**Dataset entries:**
-- ==== Sys2Proof/Machine/KncWords.lean ====
section
/-! DEFINITION. The instruction words of Idvoan-K (R109, R110): the command that a 32-bit word spells for a context. The
formats are named as R109 names them; a reserved value of a defined field spells no instruction. -/

namespace Sys2Proof.Machine

/-- A field of a word as a number of `n` values. -/
def wordFin (n w hi lo : Nat) [NeZero n] : Fin n := Fin.ofNat n (bitsOf w hi lo)
/-- A field of a word as bits. -/
def wordBits (n w lo : Nat) : BitVec n := BitVec.ofNat n (w / 2 ^ lo)

/-- R111: MAJ 0x01, format R. -/
def wordScalar (c : Fin 1024) (w : Nat) : Option Instr :=
  let rd := wordFin 32 w 25 21
  let ra := wordFin 32 w 20 16
  let rb := wordFin 32 w 15 11
  if bitAt w 10 then none
  else match bitsOf w 5 0 with
  | 0x00 => some (.kAdd c rd ra rb)
  | 0x01 => some (.kSub c rd ra rb)
  | 0x02 => some (.kAnd c rd ra rb)
  | 0x03 => some (.kOr c rd ra rb)
  | 0x04 => some (.kXor c rd ra rb)
  | 0x05 => some (.kSll c rd ra rb)
  | 0x06 => some (.kSrl c rd ra rb)
  | 0x07 => some (.kSra c rd ra rb)
  | 0x08 => some (.kSlt c rd ra rb)
  | 0x09 => some (.kSltu c rd ra rb)
  | 0x0A => some (.kMin c rd ra rb)
  | 0x0B => some (.kMax c rd ra rb)
  | 0x0C => some (.kMul c rd ra rb)
  | 0x0D => some (.kMulh c rd ra rb)
  | 0x0E => some (.kMulhu c rd ra rb)
  | 0x0F => some (.kDiv c rd ra rb)
  | 0x10 => some (.kRem c rd ra rb)
  | 0x11 => some (.kClz c rd ra)
  | 0x12 => some (.kPopc c rd ra)
  | 0x13 => some (.kSextb c rd ra)
  | 0x14 => some (.kSexth c rd ra)
  | 0x15 => some (.kSextw c rd ra)
  | 0x16 => some (.kAdds c rd ra rb)
  | 0x17 => some (.kCtz c rd ra)
  | 0x18 => some (.kRq8 c rd ra rb)
  | 0x19 => some (.kRq16 c rd ra rb)
  | 0x1A => some (.kRq32 c rd ra rb)
  | _ => none

/-- R113, R114: format I: MAJ 0x02 to 0x08, 0x10 to 0x1F and 0x35. -/
def wordImm (c : Fin 1024) (maj w : Nat) : Option Instr :=
  let rd := wordFin 32 w 25 21
  let ra := wordFin 32 w 20 16
  let imm := wordBits 16 w 0
  match maj with
  | 0x02 => some (.kAddi c rd ra imm)
  | 0x03 => some (.kAndi c rd ra imm)
  | 0x04 => some (.kOri c rd ra imm)
  | 0x05 => some (.kXori c rd ra imm)
  | 0x06 => some (.kSlti c rd ra imm)
  | 0x07 => if bitsOf w 15 14 = 3 then none else some (.kShi c rd ra imm)
  | 0x08 => some (.kShori c rd ra imm)
  | 0x10 => some (.kLsb c rd ra imm)
  | 0x11 => some (.kLsh c rd ra imm)
  | 0x12 => some (.kLsw c rd ra imm)
  | 0x13 => some (.kLsd c rd ra imm)
  | 0x14 => some (.kSsb c rd ra imm)
  | 0x15 => some (.kSsh c rd ra imm)
  | 0x16 => some (.kSsw c rd ra imm)
  | 0x17 => some (.kSsd c rd ra imm)
  | 0x18 => some (.kLgb c rd ra imm)
  | 0x19 => some (.kLgh c rd ra imm)
  | 0x1A => some (.kLgw c rd ra imm)
  | 0x1B => some (.kLgd c rd ra imm)
  | 0x1C => some (.kSgb c rd ra imm)
  | 0x1D => some (.kSgh c rd ra imm)
  | 0x1E => some (.kSgw c rd ra imm)
  | 0x1F => some (.kSgd c rd ra imm)
  | 0x35 => some (.kJalr c rd ra imm)
  | _ => none

/-- R115: MAJ 0x20, format R. -/
def wordAmo (c : Fin 1024) (w : Nat) : Option Instr :=
  let rd := wordFin 32 w 25 21
  let ra := wordFin 32 w 20 16
  let rb := wordFin 32 w 15 11
  let scr := bitAt w 10
  match bitsOf w 5 0 with
  | 0 => some (.kAmoadd c rd ra rb scr)
  | 1 => some (.kAmoswap c rd ra rb scr)
  | 2 => some (.kAmocas c rd ra rb scr)
  | 3 => some (.kAmomax c rd ra rb scr)
  | 4 => some (.kAmomin c rd ra rb scr)
  | 5 => some (.kAmoand c rd ra rb scr)
  | 6 => some (.kAmoor c rd ra rb scr)
  | _ => none

/-- R117: MAJ 0x24 to 0x27, format VM. -/
def wordVecMem (c : Fin 1024) (maj w : Nat) : Option Instr :=
  let v := wordFin 16 w 25 22
  let ga := wordFin 32 w 21 17
  let pg := wordFin 8 w 16 14
  let disp := wordBits 14 w 0
  match maj with
  | 0x24 => some (.kVls c v ga pg disp)
  | 0x25 => some (.kVss c v ga pg disp)
  | 0x26 => some (.kVlg c v ga pg disp)
  | 0x27 => some (.kVsg c v ga pg disp)
  | _ => none

/-- R118: MAJ 0x28, format V. -/
def wordVec (c : Fin 1024) (w : Nat) : Option Instr :=
  let vd := wordFin 16 w 25 22
  let va := wordFin 16 w 21 18
  let vb := wordFin 16 w 17 14
  let pg := wordFin 8 w 13 11
  let es := wordFin 4 w 10 9
  let zm := bitAt w 8
  match bitsOf w 5 0 with
  | 0x00 => some (.kVadd c vd va vb pg es zm)
  | 0x01 => some (.kVsub c vd va vb pg es zm)
  | 0x02 => some (.kVadds c vd va vb pg es zm)
  | 0x03 => some (.kVsubs c vd va vb pg es zm)
  | 0x04 => some (.kVmul c vd va vb pg es zm)
  | 0x05 => some (.kVmin c vd va vb pg es zm)
  | 0x06 => some (.kVmax c vd va vb pg es zm)
  | 0x07 => some (.kVand c vd va vb pg es zm)
  | 0x08 => some (.kVor c vd va vb pg es zm)
  | 0x09 => some (.kVxor c vd va vb pg es zm)
  | 0x0A => some (.kVsll c vd va vb pg es zm)
  | 0x0B => some (.kVsrl c vd va vb pg es zm)
  | 0x0C => some (.kVsra c vd va vb pg es zm)
  | 0x0D => some (.kVclz c vd va pg es zm)
  | 0x0E => some (.kVabs c vd va pg es zm)
  | 0x0F => some (.kVmov c vd va pg es zm)
  | 0x10 => if es = 0 then none else some (.kVwidl c vd va pg es zm)
  | 0x11 => if es = 0 then none else some (.kVwidh c vd va pg es zm)
  | 0x12 => if es = 2 then some (.kVdot4 c vd va vb pg es zm) else none
  | 0x13 => some (.kVpfx c vd va pg es zm)
  | _ => none

/-- R119: MAJ 0x29, format VC. -/
def wordCmp (c : Fin 1024) (w : Nat) : Option Instr :=
  if 6 ≤ bitsOf w 8 6 then none
  else some (.kVcmp c (wordFin 8 w 25 23) (wordFin 16 w 21 18) (wordFin 16 w 17 14) (wordFin 8 w 13 11) (wordFin 4 w 10 9)
    (wordFin 8 w 8 6))

/-- R120: MAJ 0x2A, format VR. -/
def wordRed (c : Fin 1024) (w : Nat) : Option Instr :=
  let rd := wordFin 32 w 25 21
  let va := wordFin 16 w 20 17
  let pg := wordFin 8 w 16 14
  let es := wordFin 4 w 13 12
  match bitsOf w 2 0 with
  | 0 => some (.kVredSum c rd va pg es)
  | 1 => some (.kVredMax c rd va pg es)
  | 2 => some (.kVredMin c rd va pg es)
  | 3 => some (.kVredArgmax c rd va pg es)
  | 4 => some (.kVredArgmin c rd va pg es)
  | 5 => some (.kVredPopc c rd va pg es)
  | _ => none

/-- R120: MAJ 0x2B, format VG. -/
def wordLane (c : Fin 1024) (w : Nat) : Option Instr :=
  let v := wordFin 16 w 25 22
  let g := wordFin 32 w 21 17
  let lane := wordFin 64 w 16 11
  let es := wordFin 4 w 10 9
  let far := laneCount es ≤ lane.val
  match bitsOf w 5 0 with
  | 0 => some (.kVbcast c v g (wordFin 8 w 8 6) es)
  | 1 => if far then none else some (.kVextr c g v lane es)
  | 2 => if far then none else some (.kVins c v g lane es)
  | _ => none

/-- R119: MAJ 0x2C, format P. -/
def wordPred (c : Fin 1024) (w : Nat) : Option Instr :=
  let pd := wordFin 8 w 25 23
  let pa := wordFin 8 w 22 20
  let pb := wordFin 8 w 19 17
  let g := wordFin 32 w 12 8
  match bitsOf w 2 0 with
  | 0 => some (.kPand c pd pa pb)
  | 1 => some (.kPor c pd pa pb)
  | 2 => some (.kPxor c pd pa pb)
  | 3 => some (.kPandn c pd pa pb)
  | 4 => some (.kPnot c pd pa)
  | 5 => some (.kPtog c g pa)
  | 6 => some (.kGtop c pd g)
  | _ => none

/-- R122, R123: MAJ 0x2D, format L. -/
def wordLut (c : Fin 1024) (w : Nat) : Option Instr :=
  let vd := wordFin 16 w 25 22
  let va := wordFin 16 w 21 18
  let tbl := wordFin 4 w 17 16
  let pg := wordFin 8 w 15 13
  match bitsOf w 2 0 with
  | 0 => some (.kLut c vd va tbl pg)
  | 1 => some (.kLutn c vd va tbl pg)
  | 2 => some (.kLutld c tbl (wordFin 32 w 12 8))
  | _ => none

/-- R121: MAJ 0x2E, format VQ. -/
def wordVrq (c : Fin 1024) (w : Nat) : Instr :=
  .kVrq c (wordFin 16 w 25 22) (wordFin 16 w 21 18) (wordFin 32 w 17 13) (wordFin 8 w 12 10) (wordFin 4 w 9 8)

/-- R116: MAJ 0x30 to 0x34 and 0x36, formats B and BP. -/
def wordBranch (c : Fin 1024) (maj w : Nat) : Option Instr :=
  let r := wordFin 32 w 25 21
  let off := wordBits 21 w 0
  match maj with
  | 0x30 => some (.kBeqz c r off)
  | 0x31 => some (.kBnez c r off)
  | 0x32 => some (.kBltz c r off)
  | 0x33 => some (.kBgez c r off)
  | 0x34 => some (.kJal c r off)
  | 0x36 => some (.kBp c (wordFin 8 w 25 23) (bitAt w 22) off)
  | _ => none

/-- R124: MAJ 0x39, format T. -/
def wordTile (c : Fin 1024) (w : Nat) : Option Instr :=
  let rd := wordFin 32 w 25 21
  let mxp := wordFin 4 w 14 13
  let q := wordFin 4 w 12 11
  if mxp = 3 then none
  else match bitsOf w 2 0 with
  | 0 => some (.kTqpush c rd (wordFin 16 w 20 17) (wordFin 4 w 16 15) mxp q (bitAt w 10))
  | 1 => some (.kTqstat c rd mxp q)
  | 2 => some (.kTqcancel c rd mxp q)
  | 3 => some (.kTqdepth c rd mxp q)
  | _ => none

/-- R126, R127: MAJ 0x3A, format S. -/
def wordSystem (c : Fin 1024) (w : Nat) : Option Instr :=
  let rd := wordFin 32 w 25 21
  let ra := wordFin 32 w 20 16
  let sel := wordBits 12 w 4
  let v := wordFin 16 w 15 12
  match bitsOf w 3 0 with
  | 0 => some (.kCsrr c rd sel)
  | 1 => some (.kCsrw c ra sel)
  | 2 => some (.kWaitev c rd ra)
  | 3 => some (.kYield c)
  | 4 => some (.kStop c ra)
  | 5 => some (.kBrk c)
  | 6 => some (.kRng c rd)
  | 7 => some (.kIntk c rd v)
  | 8 => some (.kCmpl c rd ra v)
  | _ => none

/-- R109, R110: the instruction that a word spells for a context; none for a reserved encoding. -/
def kneaderWord (c : Fin 1024) (w : Nat) : Option Instr :=
  let maj := bitsOf w 31 26
  match maj with
  | 0x01 => wordScalar c w
  | 0x20 => wordAmo c w
  | 0x28 => wordVec c w
  | 0x29 => wordCmp c w
  | 0x2A => wordRed c w
  | 0x2B => wordLane c w
  | 0x2C => wordPred c w
  | 0x2D => wordLut c w
  | 0x2E => some (wordVrq c w)
  | 0x38 => some (.kFence c (wordBits 4 w 0) (bitAt w 4))
  | 0x39 => wordTile c w
  | 0x3A => wordSystem c w
  | _ => ((wordImm c maj w).orElse fun _ => wordVecMem c maj w).orElse fun _ => wordBranch c maj w

end Sys2Proof.Machine
end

**Description of the task:**
Return, exactly as written, only those lines that run from the one with "(.kCsrr c rd sel)" to the last line of the data, both of those lines included.

**Task result:**
  | 0 => some (.kCsrr c rd sel)
  | 1 => some (.kCsrw c ra sel)
  | 2 => some (.kWaitev c rd ra)
  | 3 => some (.kYield c)
  | 4 => some (.kStop c ra)
  | 5 => some (.kBrk c)
  | 6 => some (.kRng c rd)
  | 7 => some (.kIntk c rd v)
  | 8 => some (.kCmpl c rd ra v)
  | _ => none

/-- R109, R110: the instruction that a word spells for a context; none for a reserved encoding. -/
def kneaderWord (c : Fin 1024) (w : Nat) : Option Instr :=
  let maj := bitsOf w 31 26
  match maj with
  | 0x01 => wordScalar c w
  | 0x20 => wordAmo c w
  | 0x28 => wordVec c w
  | 0x29 => wordCmp c w
  | 0x2A => wordRed c w
  | 0x2B => wordLane c w
  | 0x2C => wordPred c w
  | 0x2D => wordLut c w
  | 0x2E => some (wordVrq c w)
  | 0x38 => some (.kFence c (wordBits 4 w 0) (bitAt w 4))
  | 0x39 => wordTile c w
  | 0x3A => wordSystem c w
  | _ => ((wordImm c maj w).orElse fun _ => wordVecMem c maj w).orElse fun _ => wordBranch c maj w

end Sys2Proof.Machine
end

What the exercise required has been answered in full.